● **Task prompt**
Set down each line of the listing below exactly as it is written.

● ● ● ●

/-- STRAND_RESUME: a saved strand is restored on its core from its slot, which is free again (R395). Pages of the slot that no access
reaches are read as zeros, each with its record. After a YIELD stop its bundle has issued since the last COMMIT (06 R179; log 112). -/
def execStrandResume (id : CoreId) (t : TaskId) (g l : Nat) (s : State) : Out :=
  match s.toLoad id t g l, s.slotBase id.die t g l with
  | some (x, im, y), some b =>
    match y.counts.find? (·.1 == l) with
    | none => .fault (.notEnabled "STRAND_RESUME")
    | some (_, k) =>
      if s.slotSwitching b then .fault (.notEnabled "STRAND_RESUME") else
      let bad := s.slotBad b
      let r : State := { s with mem := bad.foldl (fun m x => memZero m x.2 0x8000) s.mem }
      let q (i : Nat) : Nat := r.rd (b + 8 * i) 8
      let lv (o n mask i : Nat) : Nat := liveVal r b o n mask i
      let c : Core := { s.loaded id x im y l with
        pc := bitsAt (q 1) 0 32
        sreg := .ofFn fun i : Fin 64 => .ofNat 64 (lv 0x200 8 (q 4) i.val)
        vreg := .ofFn fun i : Fin 32 => .ofNat 2048 (lv 0x800 256 (bitsAt (q 5) 0 32) i.val)
        preg := .ofFn fun i : Fin 8 => .ofNat 256 (lv 0x400 32 (bitsAt (q 5) 32 8) i.val)
        hreg := .ofFn fun i : Fin 16 => hInvalid (.ofNat 128 (lv 0x500 16 (bitsAt (q 3) 48 16) i.val))
        mpreg := .ofFn fun i : Fin 8 => .ofNat 64 (lv 0x1C0 8 (bitsAt (q 5) 40 8) i.val)
        kreg := .ofFn fun i : Fin 16 => .ofNat 32 (lv 0x180 4 (bitsAt (q 5) 48 16) i.val)
        loops := (List.range (bitsAt (q 1) 32 3)).map fun i =>
          let o := b + 0x100 + 16 * i
          ⟨.ofNat 32 (r.rd o 4), .ofNat 32 (r.rd (o + 4) 4), r.rd (o + 8) 4, r.rd (o + 12) 4⟩
        flags := .ofNat 64 (q 8), mode := .ofNat 64 (q 9), efmt := .ofNat 64 (q 10), rx := .ofNat 8 (q 11)
        freezeCnt := .ofNat 64 (q 12), issueCnt := .ofNat 64 (q 13), tvec := .ofNat 64 (q 14)
        tscr := #v[.ofNat 64 (q 15), .ofNat 64 (q 16), .ofNat 64 (q 17), .ofNat 64 (q 18)]
        rcvstat := .ofNat 64 (q 19)
        issueNo := 1, efmtPend := k.efmtPend.map fun x => (x.1 + 1, x.2)
        bars := k.bars, ssteps := k.ssteps, seq := k.seq, amos := k.amos, reds := k.reds, fences := k.fences
        kver := k.kver, trapq := k.traps
        trellis := (k.logged.zipIdx).map fun x => restTrel r b x.2 x.1
        arb := (k.carried.zipIdx).map fun x => restLanding r (b + 0x5000 + 512 * x.2) x.1
        ceq := (k.cmds.zipIdx).foldl (fun acc x => acc ++ [restCopy r (b + 0x2800 + 512 * x.2) x.1 acc]) []
        wb := (r.mem.filter fun x => b + 0x560000 ≤ x.1 && x.1 < b + 0x660000).map fun x => (x.1 - (b + 0x560000), x.2)
        stale := [] }
      let st := strandOf s x im y l
      let d := s.die id.die
      let c := (d.endpoints st).foldl (fun c e =>
        match d.endpointBind e.1 with
        | some bd => c.setK e.2 (c.k e.2 - .ofNat 32 bd.owed)
        | none => c) c
      let d := (d.endpoints st).foldl (fun d e =>
        d.setBind e.1 ((d.endpointBind e.1).map fun bd => { bd with owed := 0 })) d
      let d := { d with slots := d.slots.filter fun z => !(z.2.1 == t && z.2.2.1 == g && z.2.2.2 == l) }
      let m := memMove r.mem (b + 0x20000) (nspSize id) (nspBase id)
      let m := memMove m (b + 0x420000) (10 * accEntries id) (accBase id)
      let m := bad.foldl (fun m x => memKeep m s.mem x.2 0x8000) m
      let s := (((({ s with mem := m }.setDie d).slotRecs id x.ctx needR bad).setCore c).resign id).focus id
      let s := (s.beginInst false).onCore fun c => { c with atCommit := bitsAt (q 0) 40 8 != 1 }
      let s := if bitAt (q 1) 55 then s.onCore fun c => { c with wait := k.wait, frozen := true } else s
      .next ((s.updTask t fun x => x.updGang g (·.load l)).pump)
  | _, _ => .fault (.notEnabled "STRAND_RESUME")

end Sys2Proof.Machine
end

● ● ● ●

● **Solution to this exercise**
/-- STRAND_RESUME: a saved strand is restored on its core from its slot, which is free again (R395). Pages of the slot that no access
reaches are read as zeros, each with its record. After a YIELD stop its bundle has issued since the last COMMIT (06 R179; log 112). -/
def execStrandResume (id : CoreId) (t : TaskId) (g l : Nat) (s : State) : Out :=
  match s.toLoad id t g l, s.slotBase id.die t g l with
  | some (x, im, y), some b =>
    match y.counts.find? (·.1 == l) with
    | none => .fault (.notEnabled "STRAND_RESUME")
    | some (_, k) =>
      if s.slotSwitching b then .fault (.notEnabled "STRAND_RESUME") else
      let bad := s.slotBad b
      let r : State := { s with mem := bad.foldl (fun m x => memZero m x.2 0x8000) s.mem }
      let q (i : Nat) : Nat := r.rd (b + 8 * i) 8
      let lv (o n mask i : Nat) : Nat := liveVal r b o n mask i
      let c : Core := { s.loaded id x im y l with
        pc := bitsAt (q 1) 0 32
        sreg := .ofFn fun i : Fin 64 => .ofNat 64 (lv 0x200 8 (q 4) i.val)
        vreg := .ofFn fun i : Fin 32 => .ofNat 2048 (lv 0x800 256 (bitsAt (q 5) 0 32) i.val)
        preg := .ofFn fun i : Fin 8 => .ofNat 256 (lv 0x400 32 (bitsAt (q 5) 32 8) i.val)
        hreg := .ofFn fun i : Fin 16 => hInvalid (.ofNat 128 (lv 0x500 16 (bitsAt (q 3) 48 16) i.val))
        mpreg := .ofFn fun i : Fin 8 => .ofNat 64 (lv 0x1C0 8 (bitsAt (q 5) 40 8) i.val)
        kreg := .ofFn fun i : Fin 16 => .ofNat 32 (lv 0x180 4 (bitsAt (q 5) 48 16) i.val)
        loops := (List.range (bitsAt (q 1) 32 3)).map fun i =>
          let o := b + 0x100 + 16 * i
          ⟨.ofNat 32 (r.rd o 4), .ofNat 32 (r.rd (o + 4) 4), r.rd (o + 8) 4, r.rd (o + 12) 4⟩
        flags := .ofNat 64 (q 8), mode := .ofNat 64 (q 9), efmt := .ofNat 64 (q 10), rx := .ofNat 8 (q 11)
        freezeCnt := .ofNat 64 (q 12), issueCnt := .ofNat 64 (q 13), tvec := .ofNat 64 (q 14)
        tscr := #v[.ofNat 64 (q 15), .ofNat 64 (q 16), .ofNat 64 (q 17), .ofNat 64 (q 18)]
        rcvstat := .ofNat 64 (q 19)
        issueNo := 1, efmtPend := k.efmtPend.map fun x => (x.1 + 1, x.2)
        bars := k.bars, ssteps := k.ssteps, seq := k.seq, amos := k.amos, reds := k.reds, fences := k.fences
        kver := k.kver, trapq := k.traps
        trellis := (k.logged.zipIdx).map fun x => restTrel r b x.2 x.1
        arb := (k.carried.zipIdx).map fun x => restLanding r (b + 0x5000 + 512 * x.2) x.1
        ceq := (k.cmds.zipIdx).foldl (fun acc x => acc ++ [restCopy r (b + 0x2800 + 512 * x.2) x.1 acc]) []
        wb := (r.mem.filter fun x => b + 0x560000 ≤ x.1 && x.1 < b + 0x660000).map fun x => (x.1 - (b + 0x560000), x.2)
        stale := [] }
      let st := strandOf s x im y l
      let d := s.die id.die
      let c := (d.endpoints st).foldl (fun c e =>
        match d.endpointBind e.1 with
        | some bd => c.setK e.2 (c.k e.2 - .ofNat 32 bd.owed)
        | none => c) c
      let d := (d.endpoints st).foldl (fun d e =>
        d.setBind e.1 ((d.endpointBind e.1).map fun bd => { bd with owed := 0 })) d
      let d := { d with slots := d.slots.filter fun z => !(z.2.1 == t && z.2.2.1 == g && z.2.2.2 == l) }
      let m := memMove r.mem (b + 0x20000) (nspSize id) (nspBase id)
      let m := memMove m (b + 0x420000) (10 * accEntries id) (accBase id)
      let m := bad.foldl (fun m x => memKeep m s.mem x.2 0x8000) m
      let s := (((({ s with mem := m }.setDie d).slotRecs id x.ctx needR bad).setCore c).resign id).focus id
      let s := (s.beginInst false).onCore fun c => { c with atCommit := bitsAt (q 0) 40 8 != 1 }
      let s := if bitAt (q 1) 55 then s.onCore fun c => { c with wait := k.wait, frozen := true } else s
      .next ((s.updTask t fun x => x.updGang g (·.load l)).pump)
  | _, _ => .fault (.notEnabled "STRAND_RESUME")

end Sys2Proof.Machine
end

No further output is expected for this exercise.